> HOW TO COMPLETE THIS TASK: Copy nothing from the entries below except the lines from the one containing "let intact := good && f.crc == f.check" through the one containing "act f (s.setStack k (y.sendAnswers", and copy those exactly.
**** SUPPLIED ENTRIES
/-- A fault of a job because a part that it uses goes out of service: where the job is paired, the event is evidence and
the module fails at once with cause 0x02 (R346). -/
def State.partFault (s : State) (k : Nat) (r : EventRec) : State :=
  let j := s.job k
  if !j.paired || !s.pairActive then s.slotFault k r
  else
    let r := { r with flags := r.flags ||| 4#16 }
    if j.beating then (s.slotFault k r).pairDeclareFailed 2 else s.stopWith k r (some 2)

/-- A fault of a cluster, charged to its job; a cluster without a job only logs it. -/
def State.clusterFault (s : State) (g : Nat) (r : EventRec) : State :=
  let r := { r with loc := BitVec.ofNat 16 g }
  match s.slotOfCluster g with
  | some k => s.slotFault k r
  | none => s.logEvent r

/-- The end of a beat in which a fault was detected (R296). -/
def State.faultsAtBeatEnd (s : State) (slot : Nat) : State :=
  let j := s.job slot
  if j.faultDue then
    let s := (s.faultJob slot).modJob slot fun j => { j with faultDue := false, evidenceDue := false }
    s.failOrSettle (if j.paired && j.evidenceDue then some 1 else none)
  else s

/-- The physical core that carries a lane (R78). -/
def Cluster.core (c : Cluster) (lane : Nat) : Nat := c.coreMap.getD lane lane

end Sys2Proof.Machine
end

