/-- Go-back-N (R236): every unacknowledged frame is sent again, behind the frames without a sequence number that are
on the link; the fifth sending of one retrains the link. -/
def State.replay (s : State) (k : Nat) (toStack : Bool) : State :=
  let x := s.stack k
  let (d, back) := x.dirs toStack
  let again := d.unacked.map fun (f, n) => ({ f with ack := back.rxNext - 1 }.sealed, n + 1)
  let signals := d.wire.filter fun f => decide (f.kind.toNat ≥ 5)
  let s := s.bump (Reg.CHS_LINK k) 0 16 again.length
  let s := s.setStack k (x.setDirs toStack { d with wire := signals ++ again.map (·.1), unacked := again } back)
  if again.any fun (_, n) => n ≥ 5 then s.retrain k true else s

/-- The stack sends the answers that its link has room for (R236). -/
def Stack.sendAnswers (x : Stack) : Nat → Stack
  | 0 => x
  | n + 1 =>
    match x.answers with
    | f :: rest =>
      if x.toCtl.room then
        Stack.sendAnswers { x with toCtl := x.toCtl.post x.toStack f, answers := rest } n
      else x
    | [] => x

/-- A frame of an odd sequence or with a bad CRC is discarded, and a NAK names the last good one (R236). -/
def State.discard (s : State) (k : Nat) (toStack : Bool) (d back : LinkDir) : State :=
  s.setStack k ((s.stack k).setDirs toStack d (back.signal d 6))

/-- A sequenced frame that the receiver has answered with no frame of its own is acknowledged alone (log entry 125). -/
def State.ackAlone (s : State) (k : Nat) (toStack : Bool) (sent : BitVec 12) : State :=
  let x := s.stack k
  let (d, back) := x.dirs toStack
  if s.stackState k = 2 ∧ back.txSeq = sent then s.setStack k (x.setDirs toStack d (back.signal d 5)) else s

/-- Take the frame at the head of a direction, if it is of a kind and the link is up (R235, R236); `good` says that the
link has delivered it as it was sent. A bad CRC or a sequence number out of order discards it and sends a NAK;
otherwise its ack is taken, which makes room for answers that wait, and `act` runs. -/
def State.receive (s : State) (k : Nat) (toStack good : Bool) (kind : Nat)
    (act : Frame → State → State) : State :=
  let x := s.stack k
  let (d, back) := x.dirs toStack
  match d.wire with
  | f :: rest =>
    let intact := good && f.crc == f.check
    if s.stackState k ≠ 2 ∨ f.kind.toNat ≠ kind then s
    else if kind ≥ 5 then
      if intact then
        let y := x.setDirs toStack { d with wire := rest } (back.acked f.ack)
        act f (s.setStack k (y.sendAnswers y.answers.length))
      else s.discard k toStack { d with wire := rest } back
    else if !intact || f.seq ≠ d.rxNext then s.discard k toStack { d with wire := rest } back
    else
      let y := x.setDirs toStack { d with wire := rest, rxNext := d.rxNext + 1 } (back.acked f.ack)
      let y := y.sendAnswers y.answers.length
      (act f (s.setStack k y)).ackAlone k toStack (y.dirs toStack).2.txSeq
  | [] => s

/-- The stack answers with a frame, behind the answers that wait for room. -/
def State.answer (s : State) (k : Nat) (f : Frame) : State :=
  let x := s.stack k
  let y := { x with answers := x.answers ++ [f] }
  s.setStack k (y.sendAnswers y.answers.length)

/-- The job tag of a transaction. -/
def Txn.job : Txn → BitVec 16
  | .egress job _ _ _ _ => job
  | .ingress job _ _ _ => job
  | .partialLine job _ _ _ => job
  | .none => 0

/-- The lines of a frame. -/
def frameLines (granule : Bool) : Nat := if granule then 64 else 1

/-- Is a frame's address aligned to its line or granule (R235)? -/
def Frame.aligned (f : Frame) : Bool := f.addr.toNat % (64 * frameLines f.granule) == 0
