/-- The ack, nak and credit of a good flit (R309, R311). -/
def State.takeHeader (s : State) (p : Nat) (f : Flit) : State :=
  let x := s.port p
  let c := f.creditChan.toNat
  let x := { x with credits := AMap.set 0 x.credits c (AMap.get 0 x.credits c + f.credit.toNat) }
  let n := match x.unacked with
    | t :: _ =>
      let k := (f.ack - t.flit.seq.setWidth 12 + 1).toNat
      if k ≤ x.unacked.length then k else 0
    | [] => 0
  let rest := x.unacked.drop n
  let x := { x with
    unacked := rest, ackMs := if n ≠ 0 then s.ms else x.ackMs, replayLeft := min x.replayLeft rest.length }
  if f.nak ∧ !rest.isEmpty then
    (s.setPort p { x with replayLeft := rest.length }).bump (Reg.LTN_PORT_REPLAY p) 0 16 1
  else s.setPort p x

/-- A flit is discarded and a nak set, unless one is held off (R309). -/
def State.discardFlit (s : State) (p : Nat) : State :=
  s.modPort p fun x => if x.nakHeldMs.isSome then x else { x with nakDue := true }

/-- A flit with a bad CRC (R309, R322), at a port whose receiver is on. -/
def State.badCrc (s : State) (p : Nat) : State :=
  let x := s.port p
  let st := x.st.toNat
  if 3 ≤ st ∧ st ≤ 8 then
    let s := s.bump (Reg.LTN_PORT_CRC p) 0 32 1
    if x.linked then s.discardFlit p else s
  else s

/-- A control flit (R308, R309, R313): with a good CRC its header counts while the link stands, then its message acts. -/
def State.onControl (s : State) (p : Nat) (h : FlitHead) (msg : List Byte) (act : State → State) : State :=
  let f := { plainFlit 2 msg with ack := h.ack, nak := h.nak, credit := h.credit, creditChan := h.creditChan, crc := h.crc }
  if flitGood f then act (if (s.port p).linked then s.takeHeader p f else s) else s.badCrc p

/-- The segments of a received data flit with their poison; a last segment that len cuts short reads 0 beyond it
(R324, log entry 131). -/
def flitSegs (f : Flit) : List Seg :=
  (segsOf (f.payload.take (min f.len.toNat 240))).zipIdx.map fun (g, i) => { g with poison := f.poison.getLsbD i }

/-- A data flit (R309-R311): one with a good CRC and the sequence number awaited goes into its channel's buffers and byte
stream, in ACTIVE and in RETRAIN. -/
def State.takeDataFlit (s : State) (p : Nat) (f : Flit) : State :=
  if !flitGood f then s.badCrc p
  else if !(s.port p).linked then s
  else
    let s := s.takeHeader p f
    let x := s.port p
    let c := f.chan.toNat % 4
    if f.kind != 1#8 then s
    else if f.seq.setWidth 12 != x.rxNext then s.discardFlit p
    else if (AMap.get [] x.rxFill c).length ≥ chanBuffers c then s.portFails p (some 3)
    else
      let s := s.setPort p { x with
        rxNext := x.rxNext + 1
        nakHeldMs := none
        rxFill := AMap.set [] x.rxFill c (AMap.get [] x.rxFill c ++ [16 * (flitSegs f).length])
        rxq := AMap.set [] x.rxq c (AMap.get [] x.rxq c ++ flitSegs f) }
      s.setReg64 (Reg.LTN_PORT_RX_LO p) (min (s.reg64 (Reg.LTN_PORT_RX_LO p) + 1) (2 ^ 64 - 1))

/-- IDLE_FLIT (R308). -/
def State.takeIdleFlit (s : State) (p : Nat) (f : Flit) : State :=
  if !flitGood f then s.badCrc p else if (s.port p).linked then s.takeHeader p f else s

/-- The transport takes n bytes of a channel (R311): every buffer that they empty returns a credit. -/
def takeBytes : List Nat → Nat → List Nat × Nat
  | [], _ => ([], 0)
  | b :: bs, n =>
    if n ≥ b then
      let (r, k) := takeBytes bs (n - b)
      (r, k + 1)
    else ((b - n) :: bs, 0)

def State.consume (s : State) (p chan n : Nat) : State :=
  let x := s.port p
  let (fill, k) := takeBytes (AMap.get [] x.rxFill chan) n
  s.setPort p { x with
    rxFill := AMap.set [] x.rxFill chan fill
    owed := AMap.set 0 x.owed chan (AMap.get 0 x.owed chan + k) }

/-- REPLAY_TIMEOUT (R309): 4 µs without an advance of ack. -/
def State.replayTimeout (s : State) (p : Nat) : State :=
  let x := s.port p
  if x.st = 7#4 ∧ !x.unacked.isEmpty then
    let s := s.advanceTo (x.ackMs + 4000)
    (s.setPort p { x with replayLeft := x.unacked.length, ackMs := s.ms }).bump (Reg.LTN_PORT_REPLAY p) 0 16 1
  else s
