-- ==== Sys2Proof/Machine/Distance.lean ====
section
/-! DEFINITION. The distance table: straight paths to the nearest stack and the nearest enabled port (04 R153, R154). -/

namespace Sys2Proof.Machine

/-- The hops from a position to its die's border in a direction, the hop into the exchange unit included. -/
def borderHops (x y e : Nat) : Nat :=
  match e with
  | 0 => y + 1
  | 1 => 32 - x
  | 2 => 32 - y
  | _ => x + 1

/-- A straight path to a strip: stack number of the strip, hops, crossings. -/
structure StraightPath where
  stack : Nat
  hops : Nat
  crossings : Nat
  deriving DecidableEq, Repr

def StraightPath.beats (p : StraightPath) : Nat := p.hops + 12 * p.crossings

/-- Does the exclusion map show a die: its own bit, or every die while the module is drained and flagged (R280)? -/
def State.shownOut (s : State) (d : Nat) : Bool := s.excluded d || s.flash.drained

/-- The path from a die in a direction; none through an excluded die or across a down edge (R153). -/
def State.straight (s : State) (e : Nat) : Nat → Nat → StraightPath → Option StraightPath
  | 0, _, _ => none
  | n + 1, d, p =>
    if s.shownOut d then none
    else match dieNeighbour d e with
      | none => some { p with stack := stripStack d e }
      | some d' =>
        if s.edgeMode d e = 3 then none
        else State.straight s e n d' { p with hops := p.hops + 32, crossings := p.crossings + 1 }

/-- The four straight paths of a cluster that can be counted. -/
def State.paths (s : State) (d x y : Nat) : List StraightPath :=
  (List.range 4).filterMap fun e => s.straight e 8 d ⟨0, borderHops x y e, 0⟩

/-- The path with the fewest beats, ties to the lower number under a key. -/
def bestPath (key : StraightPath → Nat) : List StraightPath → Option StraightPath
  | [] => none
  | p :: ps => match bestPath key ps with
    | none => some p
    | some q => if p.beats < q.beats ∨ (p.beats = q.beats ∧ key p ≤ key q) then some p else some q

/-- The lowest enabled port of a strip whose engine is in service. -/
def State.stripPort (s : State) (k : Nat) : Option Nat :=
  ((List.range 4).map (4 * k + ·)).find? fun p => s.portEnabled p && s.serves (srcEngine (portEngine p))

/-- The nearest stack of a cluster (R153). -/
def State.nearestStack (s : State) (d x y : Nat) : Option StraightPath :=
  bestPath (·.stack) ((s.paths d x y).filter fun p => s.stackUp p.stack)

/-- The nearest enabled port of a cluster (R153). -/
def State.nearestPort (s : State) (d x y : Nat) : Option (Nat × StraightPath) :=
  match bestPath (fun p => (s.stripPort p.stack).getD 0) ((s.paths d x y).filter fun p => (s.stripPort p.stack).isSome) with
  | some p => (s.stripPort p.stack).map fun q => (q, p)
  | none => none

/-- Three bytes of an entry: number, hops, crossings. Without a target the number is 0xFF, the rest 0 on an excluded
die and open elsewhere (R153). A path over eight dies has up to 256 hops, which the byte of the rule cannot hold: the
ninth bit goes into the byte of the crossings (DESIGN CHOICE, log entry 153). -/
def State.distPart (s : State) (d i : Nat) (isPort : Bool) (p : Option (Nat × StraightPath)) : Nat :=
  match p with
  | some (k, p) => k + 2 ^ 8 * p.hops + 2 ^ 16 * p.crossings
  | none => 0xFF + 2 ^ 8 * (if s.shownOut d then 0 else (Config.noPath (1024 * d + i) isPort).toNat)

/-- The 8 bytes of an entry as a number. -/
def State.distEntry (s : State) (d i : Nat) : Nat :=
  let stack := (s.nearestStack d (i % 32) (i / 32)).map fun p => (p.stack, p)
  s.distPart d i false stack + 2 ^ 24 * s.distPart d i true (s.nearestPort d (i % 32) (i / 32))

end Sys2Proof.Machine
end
********
> RESPONSE:
    let intact := good && f.crc == f.check
    if s.stackState k ≠ 2 ∨ f.kind.toNat ≠ kind then s
    else if kind ≥ 5 then
      if intact then
        let y := x.setDirs toStack { d with wire := rest } (back.acked f.ack)
        act f (s.setStack k (y.sendAnswers y.answers.length))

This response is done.